• _Problem_
Count up the lines in the listing below that hold "capMax", and answer with the total alone.

• _Information shown_
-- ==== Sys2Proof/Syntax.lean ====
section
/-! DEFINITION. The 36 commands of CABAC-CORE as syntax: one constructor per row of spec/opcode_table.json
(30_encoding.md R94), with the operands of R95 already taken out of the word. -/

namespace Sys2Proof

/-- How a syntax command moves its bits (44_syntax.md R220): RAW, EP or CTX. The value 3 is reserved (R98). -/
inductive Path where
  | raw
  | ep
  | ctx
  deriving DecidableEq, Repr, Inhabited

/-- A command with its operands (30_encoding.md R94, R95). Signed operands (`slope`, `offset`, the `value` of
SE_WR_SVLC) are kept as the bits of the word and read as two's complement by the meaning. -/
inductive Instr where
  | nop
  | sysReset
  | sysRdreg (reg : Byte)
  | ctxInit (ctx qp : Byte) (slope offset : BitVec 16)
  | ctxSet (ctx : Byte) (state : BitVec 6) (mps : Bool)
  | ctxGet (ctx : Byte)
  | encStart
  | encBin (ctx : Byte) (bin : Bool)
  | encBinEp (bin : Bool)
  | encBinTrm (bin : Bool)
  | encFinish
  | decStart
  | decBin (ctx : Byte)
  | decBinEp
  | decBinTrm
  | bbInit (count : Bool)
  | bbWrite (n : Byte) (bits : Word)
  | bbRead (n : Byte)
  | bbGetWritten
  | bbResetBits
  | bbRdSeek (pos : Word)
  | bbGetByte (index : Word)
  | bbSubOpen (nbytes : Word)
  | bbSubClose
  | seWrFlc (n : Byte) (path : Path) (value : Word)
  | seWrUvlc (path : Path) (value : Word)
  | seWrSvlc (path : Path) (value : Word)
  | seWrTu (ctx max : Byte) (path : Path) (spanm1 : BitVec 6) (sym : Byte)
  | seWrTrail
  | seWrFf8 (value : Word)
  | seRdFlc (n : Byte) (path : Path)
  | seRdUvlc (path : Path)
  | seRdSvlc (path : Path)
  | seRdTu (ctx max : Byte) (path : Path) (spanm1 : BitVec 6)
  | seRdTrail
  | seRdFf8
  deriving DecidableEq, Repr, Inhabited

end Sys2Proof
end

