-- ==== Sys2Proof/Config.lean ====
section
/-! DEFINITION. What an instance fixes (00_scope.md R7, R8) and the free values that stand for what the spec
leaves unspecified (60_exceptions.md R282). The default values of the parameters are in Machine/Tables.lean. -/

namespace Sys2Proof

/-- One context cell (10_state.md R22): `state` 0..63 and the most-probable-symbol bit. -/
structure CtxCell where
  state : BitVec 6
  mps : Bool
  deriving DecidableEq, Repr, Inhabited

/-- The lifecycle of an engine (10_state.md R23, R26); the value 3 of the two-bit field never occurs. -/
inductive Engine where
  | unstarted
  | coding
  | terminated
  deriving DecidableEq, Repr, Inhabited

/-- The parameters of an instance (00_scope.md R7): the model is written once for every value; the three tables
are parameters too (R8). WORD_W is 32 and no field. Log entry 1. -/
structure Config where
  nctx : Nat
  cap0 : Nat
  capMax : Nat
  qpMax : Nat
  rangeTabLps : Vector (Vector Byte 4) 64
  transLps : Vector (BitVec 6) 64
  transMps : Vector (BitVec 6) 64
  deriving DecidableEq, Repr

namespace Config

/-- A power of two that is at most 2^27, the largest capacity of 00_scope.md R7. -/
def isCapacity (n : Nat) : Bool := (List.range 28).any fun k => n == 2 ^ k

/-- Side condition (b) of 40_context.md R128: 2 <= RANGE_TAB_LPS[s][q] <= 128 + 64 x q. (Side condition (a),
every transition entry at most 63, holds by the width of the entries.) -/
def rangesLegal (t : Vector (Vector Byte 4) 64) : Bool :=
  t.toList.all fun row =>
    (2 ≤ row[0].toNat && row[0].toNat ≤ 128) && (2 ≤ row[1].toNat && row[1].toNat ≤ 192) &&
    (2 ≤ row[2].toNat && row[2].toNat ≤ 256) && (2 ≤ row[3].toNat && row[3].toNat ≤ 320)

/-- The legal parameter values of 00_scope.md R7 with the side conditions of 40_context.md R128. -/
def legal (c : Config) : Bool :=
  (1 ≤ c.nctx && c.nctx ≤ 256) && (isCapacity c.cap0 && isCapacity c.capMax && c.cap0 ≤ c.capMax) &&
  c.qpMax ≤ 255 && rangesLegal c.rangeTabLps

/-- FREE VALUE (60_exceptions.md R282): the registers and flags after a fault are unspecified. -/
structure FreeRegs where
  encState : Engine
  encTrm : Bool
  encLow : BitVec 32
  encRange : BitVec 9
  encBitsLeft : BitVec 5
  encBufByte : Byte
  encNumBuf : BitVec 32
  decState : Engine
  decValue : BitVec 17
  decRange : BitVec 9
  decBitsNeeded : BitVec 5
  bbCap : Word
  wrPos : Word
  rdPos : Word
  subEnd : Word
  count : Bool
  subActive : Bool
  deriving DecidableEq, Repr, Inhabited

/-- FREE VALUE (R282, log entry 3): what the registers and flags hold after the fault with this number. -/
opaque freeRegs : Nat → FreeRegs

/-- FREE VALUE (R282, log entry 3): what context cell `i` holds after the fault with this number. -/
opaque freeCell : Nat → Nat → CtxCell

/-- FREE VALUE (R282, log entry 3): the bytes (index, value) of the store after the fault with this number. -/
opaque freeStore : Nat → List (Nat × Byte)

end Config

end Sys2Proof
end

• _Answer box_
2